What needs to be done -> Only a number is wanted: how many lines in these records contain the word "data"?

(Stored items)

/-- GRAPH at the receiver: its identifier names the same table entries, which must be free. -/
def State.putGraph (s : State) (j : Nat) (body : List Byte) : State × Nat :=
  let w := byteWords body
  let d := wAt w 0 % 4
  let id := BitVec.ofNat 32 (wAt w 1)
  let n := wAt w 3
  let base := graphBase id
  if (s.dieAt d).nodes.any fun y => decide (base ≤ y.1) && decide (y.1 < base + n) then (s, admBusy)
  else
    let s := s.updDie d fun x => { x with graphs := x.graphs ++ [⟨id, j, wAt w 2, n, wAt w 4, statusOf (wAt w 5)⟩] }
    (s.putNodes d j id n base (w.drop 6), admOk)

/-! Contexts. -/

/-- The registers that XRD reaches, in REG order (R125). -/
def xregs : List XReg :=
  ((List.range 0x54).filter csrListed).map XReg.ctl ++ (List.range 64).map XReg.sreg ++ (List.range 16).map XReg.preg ++
  (List.range 32).map XReg.nreg ++ [XReg.resume] ++ (List.range 64).flatMap (fun k => (List.range 32).map (XReg.vreg k)) ++
  (List.range 32).flatMap fun k => (List.range 32).map (XReg.dreg k)

def shapeWords : Shape → List Nat
  | .scalar n sx => [0, n, flag sx 0]
  | .vector ty mf => [1, ty, mf]
  | .lanes n sx => [2, n, flag sx 0]
def shapeOfWords (a b c : Nat) : Shape :=
  match a with | 0 => .scalar b (c == 1) | 1 => .vector b c | _ => .lanes b (c == 1)

/-- A queue entry that is not yet popped: its request, by which its load issues again (R175), or its data when it has none. -/
def QEntry.words (e : QEntry) : List Nat :=
  [flag e.vec 0 + flag e.req.isSome 1, e.addr.toNat] ++
  match e.req with
  | some q => [spaceCode q.space] ++ shapeWords q.shape ++ [q.addr.toNat, q.mask.toNat, q.scope, q.lanes.length] ++ q.lanes.flatMap fun x => [x.1, x.2.toNat]
  | none => (List.range 32).map fun i => bitsOf e.data.toNat (64 * i + 63) (64 * i)

def QChan.words (q : QChan) : List Nat :=
  let es := q.ents.drop q.popped
  es.length :: es.flatMap QEntry.words

/-- Reads back queue entries: those with a request are loaded again when the context resumes. -/
def qOfWords : Nat → List Nat → List QEntry × List Nat
  | 0, w => ([], w)
  | k + 1, w =>
    let f := wAt w 0
    let addr := BitVec.ofNat 64 (wAt w 1)
    if bitsOf f 1 1 = 1 then
      let nl := wAt w 9
      let a := BitVec.ofNat 64 (wAt w 6)
      let q : MemReq := ⟨spaceOf (wAt w 2), shapeOfWords (wAt w 3) (wAt w 4) (wAt w 5), a, BitVec.ofNat 64 (wAt w 7),
        (List.range nl).map fun i => (wAt w (10 + 2 * i), BitVec.ofNat 64 (wAt w (11 + 2 * i))), wAt w 8, [], 0, false⟩
      let r := qOfWords k (w.drop (10 + 2 * nl))
      (⟨f % 2 == 1, 0, .faulted ⟨partL, 0x08, 0x01, a⟩, some q, 0, addr⟩ :: r.1, r.2)
    else
      let x := BitVec.ofNat 2048 ((((w.drop 2).take 32).zipIdx.map fun (x, i) => x * 2 ^ (64 * i)).sum)
      let r := qOfWords k (w.drop 34)
      (⟨f % 2 == 1, x, .ready, none, 0, addr⟩ :: r.1, r.2)

def waitWords : Option Wait → List Nat
  | none => [0, 0, 0, 0]
  | some (.handle h st sc) => [1, h, match st with | .free => 0 | .filling => 1 | .full => 2 | .draining => 3, sc]
  | some (.counter c t sc) => [2, c, t, sc]
  | some (.barrier k sc) => [3, k, 0, sc]
  | some (.rdv sc) => [4, 0, 0, sc]
def hStateOf (n : Nat) : HState := match n with | 0 => .free | 1 => .filling | 2 => HState.full | _ => .draining
def waitOfWords (w : List Nat) : Option Wait :=
  match wAt w 0 with
  | 0 => none
  | 1 => some (.handle (wAt w 1) (hStateOf (wAt w 2)) (wAt w 3))
  | 2 => some (.counter (wAt w 1) (wAt w 2) (wAt w 3))
  | 3 => some (.barrier (wAt w 1) (wAt w 3))
  | _ => some (.rdv (wAt w 3))
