/-- R47, R118 to R120: where a branch goes, and that one whose guard or condition fails changes nothing but CALL's latch entry. R121, R107,
R122: what LOOPM and BRLC write, all of it visible to the next bundle, and where they go. -/
def Obligations.BranchAndLoopResults : Prop :=
  ((∀ (op : I32Op) (s : State),
     let g := s.ctx.guard op.pred op.pn
     let target := s.cur.addr + BitVec.ofInt 64 (64 * op.imm.toInt)
     (∃ t, exec (.br op) s = .next t ∧ t = if g = true then { s with cur := { s.cur with next := target } } else s) ∧
     ∃ u t, exec (.call op) s = .next t ∧ ScalarOut s u partS 1 g op.nw op.dst (s.cur.addr + 64#64) 0 ∧
       t = if g = true then { u with cur := { u.cur with next := target } } else u) ∧
   (∀ (op : RIOp) (s : State), s.Holds .s op.xa →
     let g := s.ctx.guard op.pred op.pn
     let a := s.valS op.xa
     let target := s.cur.addr + BitVec.ofInt 64 (64 * op.imm.toInt)
     let done (cc : Nat) (h : Prop) : Prop := (op.md.setWidth 3).toNat = cc → ∃ t, exec (.brc op) s = .next t ∧
       (g = true ∧ h → t = { s with cur := { s.cur with next := target } }) ∧ (¬(g = true ∧ h) → t = s)
     done 0 (a = 0) ∧ done 1 (a ≠ 0) ∧ done 2 (a.toInt < 0) ∧ done 3 (a.toInt ≤ 0) ∧ done 4 False ∧ done 5 (a = 0)) ∧
   ∀ (op : ROp) (s : State), s.Holds .s op.xa →
     ∃ t, exec (.ret op) s = .next t ∧
       t = if s.ctx.guard op.pred op.pn = true then
           { s with cur := { s.cur with next := BitVec.ofNat 64 ((s.valS op.xa).toNat / 64 * 64) } } else s) ∧
  ((∀ (op : RIOp) (s : State), s.Holds .s op.xa →
     let n := (s.valS op.xa).toNat
     let st := (op.md.setWidth 2).toNat + 1
     let ec : Word := BitVec.ofNat 64 ((st - 1) * 16)
     let p (i : Nat) : Nat := s.ctx.pPhys (12 + i)
     ∃ t, exec (.loopm op) s = .next t ∧
       (s.ctx.guard op.pred op.pn = false → t = s) ∧
       (s.ctx.guard op.pred op.pn = true → 1 ≤ n →
         Posts s t partS 1 [.csr 0x12 (BitVec.ofNat 64 (Min.min (n + st - 1) (2 ^ 64 - 1))), .csr 0x13 ec,
           .p (p 0) allOnes allOnes, .p (p 1) allOnes 0, .p (p 2) allOnes 0, .p (p 3) allOnes 0] none 0) ∧
       (s.ctx.guard op.pred op.pn = true → n = 0 → ∃ u,
         Posts s u partS 1 [.csr 0x12 0, .csr 0x13 ec,
           .p (p 0) allOnes 0, .p (p 1) allOnes 0, .p (p 2) allOnes 0, .p (p 3) allOnes 0] none 0 ∧
         t = { u with cur := { u.cur with next := s.cur.addr + 64#64 * BitVec.ofNat 64 (op.imm.toNat + 1) } })) ∧
   ∀ (op : I32Op) (s : State),
     let c := s.ctx.csr
     let lc := c.lc - 1
     let st := (c.ec.extractLsb' 4 2).toNat + 1
     let d := Min.min ((c.ec.setWidth 2).toNat + 1) 3
     let rotp : BitVec 3 := c.rotp + 1
     let p (i : Nat) : Nat := { s.ctx with csr := { c with rotp := rotp } }.pPhys (12 + i)
     let stage (i : Nat) : Write := .p (p i) allOnes (if i ≤ st - 1 ∧ i ≤ d ∧ st ≤ i + lc.toNat then allOnes else 0)
     ∃ t, exec (.brlc op) s = .next t ∧
       (s.ctx.guard op.pred op.pn = false → t = s) ∧
       (s.ctx.guard op.pred op.pn = true → lc = 0 → Posts s t partS 1 [.csr 0x12 0] none 0) ∧
       (s.ctx.guard op.pred op.pn = true → lc ≠ 0 → ∃ u,
         Posts s u partS 1 [.csr 0x12 lc, .csr 0x13 (BitVec.ofNat 64 ((st - 1) * 16 + d)),
           .csr 0x10 ((c.rotv + 1).setWidth 64), .csr 0x11 (rotp.setWidth 64),
           stage 0, stage 1, stage 2, stage 3] none 0 ∧
         t = { u with cur := { u.cur with next := s.cur.addr + BitVec.ofInt 64 (64 * op.imm.toInt) } }))

/-- R123, R124, R127, R135: under a true guard TRAP marks its bundle for the software trap, END and ERET for what follows the close; BRK
stops the context at once with cause 0x03, its code in TRAPV, and the Y slot alone done. -/
def Obligations.StopRequestResults : Prop :=
  (∀ (op : I32Op) (s : State),
    ∃ t, exec (.trap op) s = .next t ∧
      t = if s.ctx.guard op.pred op.pn = true then { s with cur := { s.cur with swTrap := some (op.imm.setWidth 64) } } else s) ∧
  (∀ (op : ROp) (s : State),
    let g := s.ctx.guard op.pred op.pn
    (∃ t, exec (.endTask op) s = .next t ∧ t = if g = true then s.setCtx { s.ctx with endReq := some .endTask } else s) ∧
    ∃ t, exec (.eret op) s = .next t ∧ t = if g = true then s.setCtx { s.ctx with endReq := some .eret } else s) ∧
  ∀ (op : YOp) (s : State),
    ∃ t, exec (.brk op) s = .next t ∧
      (s.ctx.guard op.pred op.pn = false → t = s) ∧
      (s.ctx.guard op.pred op.pn = true →
        t.ctx.stat = .frozen ∧ t.ctx.csr.done = 0x080#9 ∧ t.ctx.csr.trapv = op.imm.setWidth 64 ∧
        t.ctx.csr.trapc = BitVec.ofNat 20 (8 * 2 ^ 16 + 1 * 2 ^ 8 + 3) ∧ SameMem s t ∧ SameOthers s t s.cur.core s.cur.ctx ∧
        t.ctx.sRegs = s.ctx.sRegs ∧ t.ctx.pRegs = s.ctx.pRegs ∧ t.ctx.vRegs = s.ctx.vRegs ∧ t.ctx.held = s.ctx.held)
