/-! `updCur` changes cur alone. -/

@[simp] theorem State.updCur_cores (s : State) (f : Cur → Cur) : (s.updCur f).cores = s.cores := rfl
@[simp] theorem State.updCur_mem (s : State) (f : Cur → Cur) : (s.updCur f).mem = s.mem := rfl
@[simp] theorem State.updCur_poison (s : State) (f : Cur → Cur) : (s.updCur f).poison = s.poison := rfl
@[simp] theorem State.updCur_lineKey (s : State) (f : Cur → Cur) : (s.updCur f).lineKey = s.lineKey := rfl
@[simp] theorem State.updCur_keys (s : State) (f : Cur → Cur) : (s.updCur f).keys = s.keys := rfl
@[simp] theorem State.updCur_tenants (s : State) (f : Cur → Cur) : (s.updCur f).tenants = s.tenants := rfl
@[simp] theorem State.updCur_rptQueue (s : State) (f : Cur → Cur) : (s.updCur f).rptQueue = s.rptQueue := rfl
@[simp] theorem State.updCur_jobs (s : State) (f : Cur → Cur) : (s.updCur f).jobs = s.jobs := rfl
@[simp] theorem State.updCur_nodecfg (s : State) (f : Cur → Cur) : (s.updCur f).nodecfg = s.nodecfg := rfl
@[simp] theorem State.updCur_domain (s : State) (f : Cur → Cur) : (s.updCur f).domain = s.domain := rfl
@[simp] theorem State.updCur_apt (s : State) (f : Cur → Cur) : (s.updCur f).apt = s.apt := rfl
@[simp] theorem State.updCur_feat (s : State) (f : Cur → Cur) : (s.updCur f).feat = s.feat := rfl
@[simp] theorem State.updCur_races (s : State) (f : Cur → Cur) : (s.updCur f).races = s.races := rfl
@[simp] theorem State.updCur_regs (s : State) (f : Cur → Cur) : (s.updCur f).regs = s.regs := rfl
@[simp] theorem State.updCur_supRoot (s : State) (f : Cur → Cur) : (s.updCur f).supRoot = s.supRoot := rfl
@[simp] theorem State.updCur_supProg (s : State) (f : Cur → Cur) : (s.updCur f).supProg = s.supProg := rfl
@[simp] theorem State.updCur_clusters (s : State) (f : Cur → Cur) : (s.updCur f).clusters = s.clusters := rfl
@[simp] theorem State.updCur_dies (s : State) (f : Cur → Cur) : (s.updCur f).dies = s.dies := rfl
@[simp] theorem State.updCur_time (s : State) (f : Cur → Cur) : (s.updCur f).time = s.time := rfl
@[simp] theorem State.updCur_slews (s : State) (f : Cur → Cur) : (s.updCur f).slews = s.slews := rfl
@[simp] theorem State.updCur_timeRef (s : State) (f : Cur → Cur) : (s.updCur f).timeRef = s.timeRef := rfl
@[simp] theorem State.updCur_trace (s : State) (f : Cur → Cur) : (s.updCur f).trace = s.trace := rfl
@[simp] theorem State.updCur_sinks (s : State) (f : Cur → Cur) : (s.updCur f).sinks = s.sinks := rfl
@[simp] theorem State.updCur_counters (s : State) (f : Cur → Cur) : (s.updCur f).counters = s.counters := rfl
@[simp] theorem State.updCur_progs (s : State) (f : Cur → Cur) : (s.updCur f).progs = s.progs := rfl
@[simp] theorem State.updCur_hostOut (s : State) (f : Cur → Cur) : (s.updCur f).hostOut = s.hostOut := rfl
@[simp] theorem State.updCur_mchecks (s : State) (f : Cur → Cur) : (s.updCur f).mchecks = s.mchecks := rfl
@[simp] theorem State.updCur_dmaOn (s : State) (f : Cur → Cur) : (s.updCur f).dmaOn = s.dmaOn := rfl
@[simp] theorem State.updCur_linkUp (s : State) (f : Cur → Cur) : (s.updCur f).linkUp = s.linkUp := rfl
@[simp] theorem State.updCur_fab (s : State) (f : Cur → Cur) : (s.updCur f).fab = s.fab := rfl
@[simp] theorem State.updCur_sn (s : State) (f : Cur → Cur) : (s.updCur f).sn = s.sn := rfl
@[simp] theorem State.updCur_nextSerial (s : State) (f : Cur → Cur) : (s.updCur f).nextSerial = s.nextSerial := rfl
@[simp] theorem State.updCur_agenda (s : State) (f : Cur → Cur) : (s.updCur f).agenda = s.agenda := rfl
@[simp] theorem State.updCur_turn (s : State) (f : Cur → Cur) : (s.updCur f).turn = s.turn := rfl
@[simp] theorem State.updCur_fresh (s : State) (f : Cur → Cur) : (s.updCur f).fresh = s.fresh := rfl
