-- ==== Sys2Proof/Laws/PerInstr.lean ====
section
/-! SUPPORT. What holds of every instruction, one lemma for each: the word of an instruction that has a slot is not the NOP word and
fits its slot. -/

namespace Sys2Proof.Laws

open Sys2Proof Sys2Proof.Machine

/-- The word of a slot's instruction is not zero, which would be a NOP (R63 to R69), and fits the slot (R46). -/
def Codec.Statement (i : Instr) : Prop := ∀ sl, slotOf i = some sl → 0 < encode i ∧ encode i < 2 ^ slotWidth sl

theorem bit_le (b : Bool) : bit b ≤ 1 := by cases b <;> decide

theorem encHead_bounds (o : BitVec 10) (ho : o ≠ 0) (pred : BitVec 4) (pn nw : Bool) (dst : BitVec 8) :
    0 < encHead o pred pn nw dst ∧ encHead o pred pn nw dst + 2 ^ 40 ≤ 2 ^ 64 := by
  have h0 : o.toNat ≠ 0 := fun h => ho (BitVec.eq_of_toNat_eq h)
  have h1 := o.isLt
  have h2 := pred.isLt
  have h3 := dst.isLt
  have h4 := bit_le pn
  have h5 := bit_le nw
  unfold encHead
  omega

theorem Codec.ofR {i : Instr} {sl : SlotId} {o : BitVec 10} {op : ROp} (h : instrCode i = .r sl o op) (ho : o ≠ 0)
    (hs : slotWidth sl = 64) : Codec.Statement i := by
  intro x hx
  simp only [slotOf, h, Option.some.injEq] at hx
  subst hx
  simp only [encode, h, hs, encR]
  have := encHead_bounds o ho op.pred op.pn op.nw op.dst
  have := (selBits op.xa).isLt
  have := (selBits op.xb).isLt
  have := (selBits op.xc).isLt
  have := op.md.isLt
  omega

theorem Codec.ofRI {i : Instr} {sl : SlotId} {o : BitVec 10} {op : RIOp} (h : instrCode i = .ri sl o op) (ho : o ≠ 0)
    (hs : slotWidth sl = 64) : Codec.Statement i := by
  intro x hx
  simp only [slotOf, h, Option.some.injEq] at hx
  subst hx
  simp only [encode, h, hs, encRI]
  have := encHead_bounds o ho op.pred op.pn op.nw op.dst
  have := (selBits op.xa).isLt
  have := op.imm.isLt
  have := op.md.isLt
  omega

theorem Codec.ofI32 {i : Instr} {sl : SlotId} {o : BitVec 10} {op : I32Op} (h : instrCode i = .i32 sl o op) (ho : o ≠ 0)
    (hs : slotWidth sl = 64) : Codec.Statement i := by
  intro x hx
  simp only [slotOf, h, Option.some.injEq] at hx
  subst hx
  simp only [encode, h, hs, encI32]
  have := encHead_bounds o ho op.pred op.pn op.nw op.dst
  have := op.imm.isLt
  have := op.md.isLt
  omega

theorem Codec.ofC {i : Instr} {o : BitVec 8} {op : COp} (h : instrCode i = .c o op) (ho : o ≠ 0) : Codec.Statement i := by
  intro x hx
  simp only [slotOf, h, Option.some.injEq] at hx
  subst hx
  simp only [encode, h, slotWidth, encC]
  have : o.toNat ≠ 0 := fun h => ho (BitVec.eq_of_toNat_eq h)
  have := o.isLt
  have := op.pred.isLt
  have := op.ca.isLt
  have := op.cb.isLt
  have := op.cc.isLt
  have := op.md.isLt
  have := bit_le op.pn
  omega

theorem Codec.ofY {i : Instr} {o : BitVec 6} {op : YOp} (h : instrCode i = .y o op) (ho : o ≠ 0) : Codec.Statement i := by
  intro x hx
  simp only [slotOf, h, Option.some.injEq] at hx
  subst hx
  simp only [encode, h, slotWidth, encY]
  have : o.toNat ≠ 0 := fun h => ho (BitVec.eq_of_toNat_eq h)
  have := o.isLt
  have := op.pred.isLt
  have := op.yr.isLt
  have := op.imm.isLt
  have := bit_le op.pn
  omega

/-- A packet instruction or an event has no slot. -/
theorem Codec.ofNone {i : Instr} (h : slotOf i = none) : Codec.Statement i := by
  intro x hx
  rw [h] at hx
  cases hx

Task answer -> 2